Having a particularly difficult day, mainly due to hormones. OK, hormones and a realization: That despite my recent exciting advances in shedding my old thought patterns and habits (or, actually, BECAUSE of them), I discovered today just how deeply my self-loathing goes. I've written about it, talked it over, thought about it endlessly, but today it hit me on a visceral level. I saw it very clearly. And it's making me so, so sad.
Because there really is no logical reason. I'm a good person. I think my life experiences have made me more empathetic, more patient, and kinder. But I learned, from a young age, that I was less than. And that I would NEVER measure up.
I know I'm repeating myself here. But it keeps coming up.
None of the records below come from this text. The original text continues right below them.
-- ==== Sys2Proof/Machine/Extended.lean ====
section
/-!
DEFINITION. Extended state and its lazy swap (R255, R257, R375 to R378), the accumulator instructions (R279), SETVL and
GETVL (R134, R135).
-/

namespace Sys2Proof.Machine

/-- The twelve cells in their order in the save area (R255). -/
def extCells (x : Ext) : List Word :=
  [BitVec.ofNat 32 x.vl, loCell x.acc, hiCell x.acc, x.tkt0, x.tkt1, x.wsum, 0, 0, 0, 0, 0, 0]

/-- The extended state that twelve cells hold; VL keeps its 11 bits. -/
def extOfCells (l : List Word) : Ext :=
  { vl := (l.getD 0 0).toNat % 2048, acc := dcell (l.getD 1 0) (l.getD 2 0), tkt0 := l.getD 3 0, tkt1 := l.getD 4 0,
    wsum := l.getD 5 0 }

/-- The bytes of cells. -/
def cellBytes (l : List Word) : List Byte := l.flatMap (fun w => leBytes 4 w.toNat)

/-- The cells that bytes spell. -/
def cellsOf : (n : Nat) → List Byte → List Word
  | 0, _ => []
  | n + 1, l => BitVec.ofNat 32 (leVal (l.take 4)) :: cellsOf n (l.drop 4)

/-- The save area of a context as a global address, when its 48 bytes lie wholly in the tile's scratchpads, the tile's
memory or library memory and its memory answers (R378). -/
def State.saveArea (s : State) (g c : Nat) : Option Nat :=
  let a := (s.reg (Adr.CAL_CTX_XSAVE (tileOf g) c)).toNat / 16 * 16
  match engPlace g a, engPlace g (a + 47) with
  | .own x, .own y | .tile x, .tile y | .fabric x, .fabric y =>
    if y = x + 47 ∧ (inLibrary x ∨ memTile x = some (tileOf g)) ∧ !s.memErrs x 48 then some x else none
  | _, _ => none

/-- The fault of a lazy swap (R378). -/
def lazyFault (detail a : Nat) : Exc := { code := excLazy, detail := detail, faddr := BitVec.ofNat 32 a }

/-- The engine's cells are written to their owner's save area, and the owner's XV is set (R376 step 1). -/
def State.saveExt (s : State) (g own x : Nat) : State :=
  (s.store false x (cellBytes (extCells (s.eng g).arch.ext))).setBit (Adr.CAL_CTX_XSAVE (tileOf g) own) 0

/-- The lazy swap that an instruction touching extended state performs first (R376): nothing when the running context
owns it. -/
def State.lazySwap (s : State) (g : Nat) : Option Exc × State :=
  let t := tileOf g
  let ce := Adr.CAL_ENG t (engOf g)
  let c := s.ctxOf g
  let own := s.get ce Bits.CAL_ENG_XOWN
  let held := s.get ce Bits.CAL_ENG_XOWNV == 1
  if held && own == c then (none, s)
  else
    let xadr (c : Nat) : Nat := (s.reg (Adr.CAL_CTX_XSAVE t c)).toNat / 16 * 16
    match (if held then (s.saveArea g own).filter (fun x => !s.writeFails x 48) else some 0) with
    | none => (some (lazyFault 0 (xadr own)), s)
    | some x =>
      let s := if held then s.saveExt g own x else s
      let take (s : State) (l : List Word) : State :=
        ((s.modEng g (fun e => { e with arch := { e.arch with ext := extOfCells l } })).put ce Bits.CAL_ENG_XOWN c).put
          ce Bits.CAL_ENG_XOWNV 1
      if s.bit (Adr.CAL_CTX_XSAVE t c) 0 then
        match s.saveArea g c with
        | none => (some (lazyFault 1 (xadr c)), s)
        | some y =>
          let r := s.load y 48
          match r.bad with
          | some b => (some (lazyFault 1 (xadr c + (b - y))), r.st)
          | none => (none, take r.st (cellsOf 12 r.bytes))
      else (none, take s [])

/-- An instruction that touches extended state: the stack limits, the lazy swap, and then the instruction (R388). -/
def State.withExt (s : State) (g : Nat) (u : StkUse) (body : State → State) : State :=
  match (s.eng g).arch.bank.stackFault u with
  | some x => s.raise g x
  | none =>
    let ce := Adr.CAL_ENG (tileOf g) (engOf g)
    let mine := s.get ce Bits.CAL_ENG_XOWNV == 1 && s.get ce Bits.CAL_ENG_XOWN == s.ctxOf g
    if mine then body s
    else if (s.eng g).flights ≠ [] then s
    else match s.lazySwap g with
      | (some x, s') => s'.raise g x
      | (none, s') => body s'

/-- What an accumulator instruction computes from ACC and its operands: the new ACC and the effect on cells and flags. -/
structure AccFx where
  acc : DWord
  fx : Fx := {}

/-- An accumulator instruction: class M, reading the ACC that the earlier one leaves (R279). -/
def State.accOp (s : State) (g len : Nat) (u : StkUse) (f : DWord → List Word → AccFx) : State :=
  s.withExt g u (fun s =>
    let e := s.eng g
    match e.arch.bank.check u with
    | .fault x => s.raise g x
    | .hold => s.waitFor g u
    | .go d _ =>
      if e.mdBusy then s.setEng g (e.countCycle pcMdWait)
      else if ctSize g ≤ e.flights.length then s.setEng g (e.countCycle pcCtFull)
      else
        let r := f e.arch.ext.acc d
        let tag := e.nextTag
        s.retire g
          { e.gone with
            arch := { e.arch with
              bank := e.arch.bank.apply u (some tag) r.fx.d [], psw := pswFlags e.arch.psw r.fx,
              ext := { e.arch.ext with acc := r.acc } },
            flights := e.flights ++ [{ tag := tag, kind := .mul, before := e.arch, slot := e.slot }],
            nextTag := tag + 1 }
          len)

/-- An accumulator instruction as a command. -/
def accCmd (g : Eng) (s : State) (len : Nat) (legal : Bool) (u : StkUse) (f : DWord → List Word → AccFx) : Out :=
  .next (s.issue g.val len false legal (fun s => s.accOp g.val len u f))

/-- ACC with a signed product added. -/
def accAdd (acc : DWord) (p : Int) : AccFx :=
  let r := accPlus acc p
  { acc := r.1, fx := { sat := r.2 } }

/-- A two-operand accumulator function. -/
def acc2 (f : DWord → Word → Word → AccFx) : DWord → List Word → AccFx
  | acc, [b, a] => f acc a b
  | acc, _ => { acc := acc }

/-- ACLR: ACC := 0. -/
def execAclr (g : Eng) (s : State) : Out := accCmd g s 1 true {} (fun _ _ => { acc := 0 })

/-- MAC: ACC + a × b, signed, clamped to S64; SAT. -/
def execMac (g : Eng) (s : State) : Out :=
  accCmd g s 1 true { dIn := 2 } (acc2 fun acc a b => accAdd acc (a.toInt * b.toInt))

/-- MSU: ACC − a × b. -/
def execMsu (g : Eng) (s : State) : Out :=
  accCmd g s 1 true { dIn := 2 } (acc2 fun acc a b => accAdd acc (-(a.toInt * b.toInt)))

/-- QMAC: Q15 operands, Q30 product. -/
def execQmac (g : Eng) (s : State) : Out :=
  accCmd g s 1 true { dIn := 2 } (acc2 fun acc a b => accAdd acc (s16 a * s16 b))

/-- UMAC: unsigned, clamped to 0xFFFF_FFFF_FFFF_FFFF. -/
def execUmac (g : Eng) (s : State) : Out :=
  accCmd g s 1 true { dIn := 2 } (acc2 fun acc a b =>
    let r := accPlusU acc (a.toNat * b.toNat)
    { acc := r.1, fx := { sat := r.2 } })

/-- ACCGET: pushes ACC as lo hi. -/
def execAccget (g : Eng) (s : State) : Out :=
  accCmd g s 1 true { dOut := 2 } (fun acc _ => { acc := acc, fx := { d := [hiCell acc, loCell acc] } })

/-- ACCSET: ACC := hi × 2^32 + lo. -/
def execAccset (g : Eng) (s : State) : Out :=
  accCmd g s 1 true { dIn := 2 } (acc2 fun _ lo hi => { acc := dcell lo hi })

/-- ACCQ k: ACC / 2^k, half upward, clamped to S32; k 0 to 63; SAT V. -/
def execAccq (g : Eng) (k : BitVec 8) (s : State) : Out :=
  accCmd g s 2 (decide (k.toNat < 64)) { dOut := 1 } (fun acc _ => { acc := acc, fx := fxAccq acc k.toNat })

/-- VL from a cell: the smaller of the value, unsigned, and 1,024 (R135, R249). -/
def vlOf (v : Word) : Nat := min v.toNat 1024

/-- A class X instruction issues alone: it waits while an operation is in flight (R265). -/
def State.alone (s : State) (g : Nat) (body : State → State) : State :=
  if (s.eng g).flights ≠ [] then s.modEng g (fun e => if e.mdBusy then e.countCycle pcMdWait else e.countCycle pcLoadWait)
  else body s

end Sys2Proof.Machine
end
I get SO angry about it, but I also know that the people who taught this to me felt the same way about themselves, and they truly did the best they could. It's NO ONE'S FAULT!
But MAN, it sucks!
And I'm tired. I feel like I've been fighting almost my entire life. Fighting to get out of bed every morning and get through the day, fighting to change myself, fighting to hold onto friendships and relationships that, at the time, maybe I should have let go of. Fighting for my kids. And now fighting to end this hatred.
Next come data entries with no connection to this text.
-- ==== Sys2Proof/Machine/Figure.lean ====
section
/-!
DEFINITION. The figure unit at work: start (R98, R131 to R133, R146, R684), sequencer (R99, R122 to R124, R159), the five
stages (R100, R103), commit and faults (R154 to R156), completion (R140 to R145), ABORT (R158) and held accesses (R150).
-/

namespace Sys2Proof.Machine

/-! ### Completion -/

/-- The running figure of a tile replaced. -/
def State.setRun (s : State) (t : Nat) (r : Option FigRun) : State := s.setFigure t { s.figure t with running := r }

/-- The status word of R142 without ANY and ALL. -/
def statusWord (ticket flags cause k : Nat) (fault short : Bool) : Nat :=
  bnat fault * 2 ^ 29 + (if fault then cause * 2 ^ 25 + k % 2048 * 2 ^ 8 else 0) + (if getBit flags 0 then 2 ^ 24 else 0) +
    (if getBit flags 1 then 2 ^ 23 else 0) + (if getBit flags 2 then 2 ^ 22 else 0) + bnat short * 2 ^ 19 + ticket % 256

/-- ANY and ALL over the committed elements (R142). -/
def State.anyAll (s : State) (t : Nat) (r : FigRun) : Nat :=
  let ctl := r.word 0
  if !getBit ctl 18 then 0
  else
    let els := (List.range r.done).filter r.isOn
    let p := getBits ctl 19 3
    (if els.any (fun el => s.predBit t p el) then 2 ^ 21 else 0) +
      (if els.all (fun el => s.predBit t p el) then 2 ^ 20 else 0)

/-- The record of a completed figure, and FIG_STAT.DONE (R141). -/
def State.figRecord (s : State) (t : Nat) (j : FigJob) (status : Nat) : State :=
  let k := j.ticket % 16
  let s := ((s.setReg (Adr.FIG_TKSTAT t k) (BitVec.ofNat 64 status)).setReg (Adr.FIG_TKDP t k) (BitVec.ofNat 64 j.dptr)).put
    (Adr.FIG_STAT t) Bits.FIG_STAT_DONE j.ticket
  let u := s.figure t
  s.setFigure t { u with valid := u.valid ||| 2 ^ k }

/-- FIG_RESUME and FIG_FADDR (R156). -/
def State.figFaulted (s : State) (t : Nat) (j : FigJob) (cause k adr : Nat) : State :=
  (s.setReg (Adr.FIG_RESUME t) (BitVec.ofNat 64 (j.ticket * 2 ^ 24 + cause * 2 ^ 20 + k % 2048))).setReg (Adr.FIG_FADDR t)
    (BitVec.ofNat 64 (adr % 2 ^ 32))

/-- The done action (R145). A figure aborted in the queue whose CTL fails R131 has none (R158). -/
def State.doneAction (s : State) (t : Tile) (j : FigJob) (ctl : Nat) : State :=
  let arg := getBits ctl 4 12
  if j.aborted && !ctlOk ctl then s
  else if getBits ctl 16 2 = 1 then (s.ringTil (.fig t) 0 t.val arg).1
  else if getBits ctl 16 2 = 2 then (s.event t.val (arg % 512) 3 j.ticket).wake t.val
  else s

/-- A slot closes: its bit of REEL_CLOSEDn sets (R211). -/
def State.closeSlot (s : State) (n p : Nat) : State := s.setBit (Adr.REEL_CLOSED n) p

/-- MISCNT, RES1 and STATUS as bytes (R144). -/
def FigRun.resultBytes (r : FigRun) (status : Nat) : List Byte :=
  leBytes 4 r.miscnt ++ leBytes 4 (r.firstmis * 65536 + r.maxrun) ++ leBytes 4 status

/-- The status word of a figure that ends (R142). -/
def State.figStatus (s : State) (t : Nat) (r : FigRun) : Nat :=
  let f := r.fault.getD { k := 0, rank := 0, no := 0, cause := 0 }
  statusWord r.job.ticket r.flags f.cause f.k r.fault.isSome (r.ended && decide (r.issued < r.needed)) + s.anyAll t r

/-- The figure completes once its result words are written: the record, DONE, and the done action (R144). -/
def State.figClosed (s : State) (t : Tile) (r : FigRun) (status : Nat) : State :=
  let j := r.job
  let s := match r.fault with
    | some f => s.figFaulted t.val j f.cause f.k f.adr
    | none => s
  let s := s.figRecord t.val j status
  let c := r.cfgC
  let s := if r.fault.isNone && c.mode == modeReel && !s.reelFenced c.reel then s.closeSlot c.reel c.node else s
  (s.setRun t.val none).doneAction t j (r.word 0)

/-- The last element has committed, or the fault ends the figure: MISCNT, RES1 and STATUS go to the descriptor (R144), and
the figure completes, with a descriptor in external memory when the write is answered. Where the descriptor's memory answers
ERR, the words are not written and the figure completes all the same (DESIGN CHOICE, log 22). -/
def State.figFinish (s : State) (t : Tile) (r : FigRun) : State :=
  let status := s.figStatus t.val r
  let bytes := r.resultBytes status
  match figPlace r.job.eng (r.job.dptr + 0x34) 12 with
  | some (.ext x) =>
    let s := s.mmAsk { who := .fig t.val r.job.ticket, write := true, adr := x, len := 12, bytes := bytes }
    s.setRun t.val (some { r with addr := none, ql := [], qm := [], qx := [], qp := [], qs := [], closing := some (status, false) })
  | some (.mem x) => (if s.writeErr x 12 then s else s.store false x bytes).figClosed t r status
  | none => s.figClosed t r status

/-! ### Start -/

/-- What the read of the descriptor comes to (R684): its words, a fault with its cause and address, or a wait. -/
inductive DescGot where
  | words (l : List Word)
  | bad (cause adr : Nat)
  | wait
  deriving DecidableEq, Repr

/-- The words of 64 bytes. -/
def descWords : (n : Nat) → List Byte → List Word
  | 0, _ => []
  | n + 1, l => BitVec.ofNat 32 (leVal (l.take 4)) :: descWords n (l.drop 4)

/-- The descriptor read, checked as a generator access (R684). -/
def State.descRead (s : State) (t : Nat) (j : FigJob) : DescGot × State :=
  match figPlace j.eng j.dptr 64 with
  | none => (.bad figRange j.dptr, s)
  | some p =>
    if !allowed j.pr j.ring j.dptr 64 needR then (.bad figProt j.dptr, s)
    else match p with
      | .mem x =>
        if s.memErr x then (.bad figBus j.dptr, s)
        else
          let g := s.load x 64
          match g.bad with
          | some b => (.bad figEcc (j.dptr + (b - x)), g.st)
          | none => (.words (descWords 16 g.bytes), g.st)
      | .ext x =>
        let u := s.figure t
        match u.descAnswer with
        | some a =>
          let s := s.setFigure t { u with descAsked := none, descAnswer := none }
          (if a.ok then .words (descWords 16 a.bytes) else .bad figBus j.dptr, s)
        | none =>
          if u.descAsked = some x then (.wait, s)
          else
            (.wait, (s.setFigure t { u with descAsked := some x }).mmAsk
              { who := .fig t j.ticket, write := false, adr := x, len := 64 })

/-- The descriptor could not be read (R684). -/
def State.descFailed (s : State) (t : Nat) (j : FigJob) (cause adr : Nat) : State :=
  (s.figRecord t j (statusWord j.ticket 0 cause 0 true false)).figFaulted t j cause 0 adr

/-- A figure with its descriptor at its start (R133), at its first microword. -/
def figNew (j : FigJob) (first : Nat) (desc : List Word) : FigRun :=
  let st := (desc.getD 15 0).toNat
  let k := getBits st 8 11
  let resume := getBit st 29 && getBits st 25 4 != figDesc && k < j.vl && k != 0
  let res1 := (desc.getD 14 0).toNat
  { job := j, desc := desc, addr := some first,
    start := if resume then k else 0,
    miscnt := if resume then (desc.getD 13 0).toNat else 0,
    firstmis := if resume then res1 / 65536 else 0xFFFF,
    maxrun := if resume then res1 % 65536 else 0,
    done := if resume then k else 0 }

/-- A figure aborted in the queue completes (R158). -/
def State.abortQueued (s : State) (t : Tile) (j : FigJob) : State :=
  match s.descRead t.val j with
  | (.wait, s) => s
  | (.bad c a, s) => s.descFailed t.val j c a
  | (.words l, s) =>
    s.figFinish t { job := j, desc := l, fault := some { k := 0, rank := 0, no := 0, cause := figAbortCause } }

/-- Whether the oldest queued figure has its descriptor at hand: it lies inside, or external memory has answered. -/
def State.descReady (s : State) (t : Nat) (j : FigJob) : Bool :=
  match (s.descRead t j).1 with
  | .wait => false
  | _ => true

/-- The queue without its oldest figure. -/
def State.popFigure (s : State) (t : Nat) : State :=
  let u := s.figure t
  s.setFigure t { u with queue := u.queue.drop 1 }

/-- A figure that the queue gives starts, at the FIG_MAPn.START of now (R137, R157): a fault of its descriptor or VL 0 ends it at once (R131, R146). -/
def State.beginFigure (s : State) (t : Tile) (j : FigJob) (desc : List Word) : State :=
  let r := figNew j (fldOf (s.reg (Adr.FIG_MAP t.val j.num)) Bits.FIG_MAP_START) desc
  if !r.descOk then
    s.figFinish t { r with addr := some 0, fault := some { k := r.start, rank := 0, no := 0, cause := figDesc } }
  else if j.vl = 0 then s.figFinish t { r with addr := none }
  else
    let ctl := r.word 0
    let p := s.predMask t.val (getBits ctl 22 3)
    let masked := if !r.mskEn then 0 else if getBit ctl 25 then p else p ^^^ (2 ^ 1024 - 1)
    s.setRun t.val (some { r with masked := masked })

/-- Whether a held access to a lookup table or predicate register waits for its turn between two figures (R150). -/
def State.tableWaits (s : State) (t : Nat) : Bool :=
  (s.figure t).held ≠ [] || s.engines.any (fun p => match p.2.hold with
    | .figTable n _ => n == t
    | _ => false)

/-- FIGURE_START: the unit takes the oldest queued figure, reads and checks its descriptor and copies its mask. -/
def State.figureStart (s : State) (t : Tile) : State :=
  let u := s.figure t.val
  match u.running, u.queue with
  | none, j :: _ =>
    if s.tableWaits t.val || s.ucRuns t.val 1 2 then s
    else if !s.descReady t.val j then (s.descRead t.val j).2
    else if j.aborted then (s.popFigure t.val).abortQueued t j
    else match (s.popFigure t.val).descRead t.val j with
      | (.words l, s) => s.beginFigure t j l
      | (.bad c a, s) => s.descFailed t.val j c a
      | (.wait, s) => s
  | _, _ => s

/-! ### Abort -/

/-- The running figure ends at its first uncommitted element, or completes (R158). -/
def State.abortRunning (s : State) (t : Tile) : State :=
  match (s.figure t.val).running with
  | none => s
  | some r =>
    if r.closing.isSome then s
    else
    let open_ := (List.range r.job.vl).find? (fun el => r.done ≤ el && r.isOn el)
    match open_ with
    | none => s.figFinish t r
    | some k => s.figFinish t (r.addFault { k := k, rank := 11, no := r.steps, cause := figAbortCause })

/-- Queued figures marked as aborted complete, oldest first, up to one whose descriptor is still being read. -/
def State.drainAborted (s : State) (t : Tile) : (fuel : Nat) → State
  | 0 => s
  | fuel + 1 =>
    match (s.figure t.val).queue with
    | [] => s
    | j :: _ =>
      if !j.aborted ∨ (s.figure t.val).running.isSome then s
      else if !s.descReady t.val j then (s.descRead t.val j).2
      else ((s.popFigure t.val).abortQueued t j).drainAborted t fuel

/-- ABORT (R158). -/
def State.figAbort (s : State) (t : Tile) : State :=
  let s := s.abortRunning t
  let u := s.figure t.val
  (s.setFigure t.val { u with queue := u.queue.map (fun j => { j with aborted := true }) }).drainAborted t 8

/-- The figure unit is fenced (R158, R500, R553): its group is abandoned and the fence acts as ABORT. -/
def State.fenceFigure (s : State) (t : Tile) : State :=
  if s.figFenced t.val then s
  else ((s.setBit Adr.FLT_FTILE (16 + t.val)).abandonGroup (.figFmt t)).figAbort t

/-! ### The sequencer -/

/-- The first element of the first result not yet issued, VL when all are (R155). -/
def FigRun.nextBase (r : FigRun) : Nat := if r.needed ≤ r.issued then r.job.vl else r.width * r.issued

/-- No further step is issued: END, a sequencing error, or a fault whose lower elements have all been issued. -/
def FigRun.stopped (r : FigRun) : Bool :=
  r.addr.isNone || (match r.fault with
    | some f => decide (f.k ≤ r.nextBase)
    | none => false)

/-- A field queue is full (R99). -/
def FigRun.queueFull (r : FigRun) : Bool :=
  8 ≤ r.ql.length || 8 ≤ r.qm.length || 8 ≤ r.qx.length || 8 ≤ r.qp.length || 8 ≤ r.qs.length

/-- The sequencer's next address: none with an error (R123), and the micro-stack. -/
def FigRun.nextAddr (r : FigRun) (a : Nat) (w : MicroWord) (lastPass : Bool) : Option Int × List Nat :=
  let on_ : Int := a + 1
  match mwSeq w with
  | 0 => (some on_, r.stack)
  | 1 => (some (if r.issued < r.needed then a + mwDisp w else on_), r.stack)
  | 2 => (some (if lastPass then on_ else a), r.stack)
  | 3 => if r.stack.length = 4 then (none, r.stack) else (some (a + mwDisp w), (a + 1) :: r.stack)
  | 4 =>
    match r.stack with
    | [] => (none, [])
    | x :: rest => (some x, rest)
  | _ => (none, r.stack)

/-- A sequencing fault (R123, R155): the sequencer stops. -/
def FigRun.seqFault (r : FigRun) : FigRun :=
  ({ r with addr := none }).addFault { k := r.nextBase, rank := 10, no := r.steps, cause := figMicro }

/-- The step at address `a` is issued: its fields enter the five queues, and the next address is formed. -/
def FigRun.issueStep (r : FigRun) (a : Nat) (w : MicroWord) : FigRun :=
  let rpt := mwSeq w == 2
  let last := !rpt || r.rep ≤ r.passes + 1
  let base := r.width * r.issued
  let st : FigStep := { no := r.steps, word := w, first := !rpt || r.passes == 0, last := last, base := base }
  let r := { r with
    ql := r.ql ++ [st], qm := r.qm ++ [st], qx := r.qx ++ [st], qp := r.qp ++ [st], qs := r.qs ++ [st] }
  let r := match badField r.env w, r.firstOn base with
    | some rank, some k => r.addFault { k := k, rank := rank, no := st.no, cause := figMicro }
    | _, _ => r
  let r := { r with
    steps := r.steps + 1, passes := if last then 0 else r.passes + 1,
    issued := if mwEmit w && last then r.issued + 1 else r.issued }
  if mwSeq w = 5 then { r with addr := none, ended := true }
  else match r.nextAddr a w last with
    | (none, _) => r.seqFault
    | (some x, stack) =>
      if x < 0 ∨ 2048 ≤ x then r.seqFault else { r with addr := some x.toNat, stack := stack }

/-- A source in REEL mode binds to its cycle at the figure's first step (R151). -/
def State.figBind (s : State) (r : FigRun) : FigRun :=
  if r.steps = 0 then
    { r with bindA := if r.cfgA.mode = modeReel then s.reelBind r.cfgA else none,
             bindB := if r.cfgB.mode = modeReel then s.reelBind r.cfgB else none }
  else r

/-- SEQUENCER_STEP: one microword is issued; the step above LIMIT is not (R159), and a parity error fences the unit
(R500). -/
def State.sequencerStep (s : State) (t : Tile) : State :=
  match (s.figure t.val).running with
  | none => s
  | some r =>
    if r.stopped ∨ r.queueFull then s
    else match r.addr with
      | none => s
      | some a =>
        let limit := s.get (Adr.FIG_STEPLIM t.val) Bits.FIG_STEPLIM_LIMIT
        let w := s.storeWord (figKey t.val a)
        if limit ≠ 0 ∧ limit ≤ r.steps then s.setRun t.val (some r.seqFault)
        else if !w.figOk then
          (((s.ucError t.val 2 0 a).fencedByHw 5 t.val).fenceFigure t).report 1 (srcTile t.val 9) (BitVec.ofNat 32 a)
        else s.setRun t.val (some ((s.figBind r).issueStep a w.val))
Sometimes I look at people who seem (operative word, that) to have it easy, and I get so jealous. It feels like they're handed everything they want while I've fought tooth and nail for every crumb. Again, "seem" is the key.
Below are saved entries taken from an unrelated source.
-- ==== Sys2Proof/Machine/Relay.lean ====
section
/-!
DEFINITION. The relay ports (chapter 14): link states and training (R509 to R511, R535), letters and their checks (R512 to
R515), routes, lanes and credits (R516 to R524), the remote window (R526 to R529) and time letters (R91 to R94, R532 to
R534).
-/

namespace Sys2Proof.Machine

/-! ### Letters on the line (R512 to R515) -/

/-- The 16 header bytes and the payload. -/
def Letter.body (l : Letter) : List Byte :=
  leBytes 4 (l.kind * 2 ^ 28 + l.dest % 4096 * 2 ^ 16 + l.src % 4096) ++
  leBytes 4 (bnat l.urg * 2 ^ 31 + l.hops % 256 * 2 ^ 16 + l.tag % 256 * 256) ++
  leBytes 4 l.arg ++ leBytes 4 (l.rlen * 2 ^ 16 + l.payload.length) ++ l.payload

/-- A letter as a frame: with its CRC-32C. -/
def Letter.frame (l : Letter) : List Byte := l.body ++ leBytes 4 (crc32c l.body)

/-- A word of a frame. -/
def frameWord (f : List Byte) (i : Nat) : Nat := leVal ((f.drop (4 * i)).take 4)

/-- The lane that a frame's header names. -/
def frameUrgent (f : List Byte) : Bool := getBit (frameWord f 1) 31

/-- Whether TAG, RLEN, LEN and the fields that a kind fixes at 0 follow R513. -/
def kindFits (kind tag rlen len dest hops arg : Nat) : Bool :=
  match kind with
  | 0 => tag == 0 && rlen == 0 && 1 ≤ len && len ≤ 256
  | 1 => tag < 64 && 1 ≤ rlen && rlen ≤ 256 && len == 0
  | 2 => tag < 64 && rlen == 0 && 1 ≤ len && len ≤ 256
  | 3 => tag == 0 && rlen == 0 && len == 0
  | 4 => tag == 0 && rlen == 0 && len == 48 && dest == 0 && hops == 0 && arg == 0
  | _ => false

/-- The letter that a frame carries; none when it is malformed (R515). -/
def parseLetter (f : List Byte) : Option Letter :=
  let w0 := frameWord f 0
  let w1 := frameWord f 1
  let w2 := frameWord f 2
  let w3 := frameWord f 3
  let len := getBits w3 0 9
  let body := f.take (16 + len)
  if f.length = 20 + len ∧ leVal (f.drop (16 + len)) = crc32c body ∧
      getBits w0 12 4 = 0 ∧ getBits w1 24 7 = 0 ∧ getBits w1 0 8 = 0 ∧ getBits w3 25 7 = 0 ∧ getBits w3 9 7 = 0 ∧
      kindFits (getBits w0 28 4) (getBits w1 8 8) (getBits w3 16 9) len (getBits w0 16 12) (getBits w1 16 8) w2 then
    some { kind := getBits w0 28 4, dest := getBits w0 16 12, src := getBits w0 0 12, urg := getBit w1 31,
           hops := getBits w1 16 8, tag := getBits w1 8 8, arg := w2, rlen := getBits w3 16 9,
           payload := body.drop 16 }
  else none

/-! ### Ports -/

def rlyDown : Nat := 0
def rlyTrain : Nat := 1
def rlyNotReady : Nat := 2
def rlyUp : Nat := 3
def rlyFenced : Nat := 4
I wish I were braver, I wish I'd misbehaved more when I was younger, acted out more, lashed our more often, and hadn't been such a "good girl." I wish I'd explored more. Tried on different personas. Attempted more, and fallen on my face before soaring. To prove to myself that failure IS ALWAYS AN OPTION!!!!!!! I wish I'd trusted myself and listened to my instincts. I wish I'd known how smart, funny, capable and beautiful I was.
And I don't want to go the rest of my life without ALL of that.
So, I won't.
Just gotta figure out the logistics.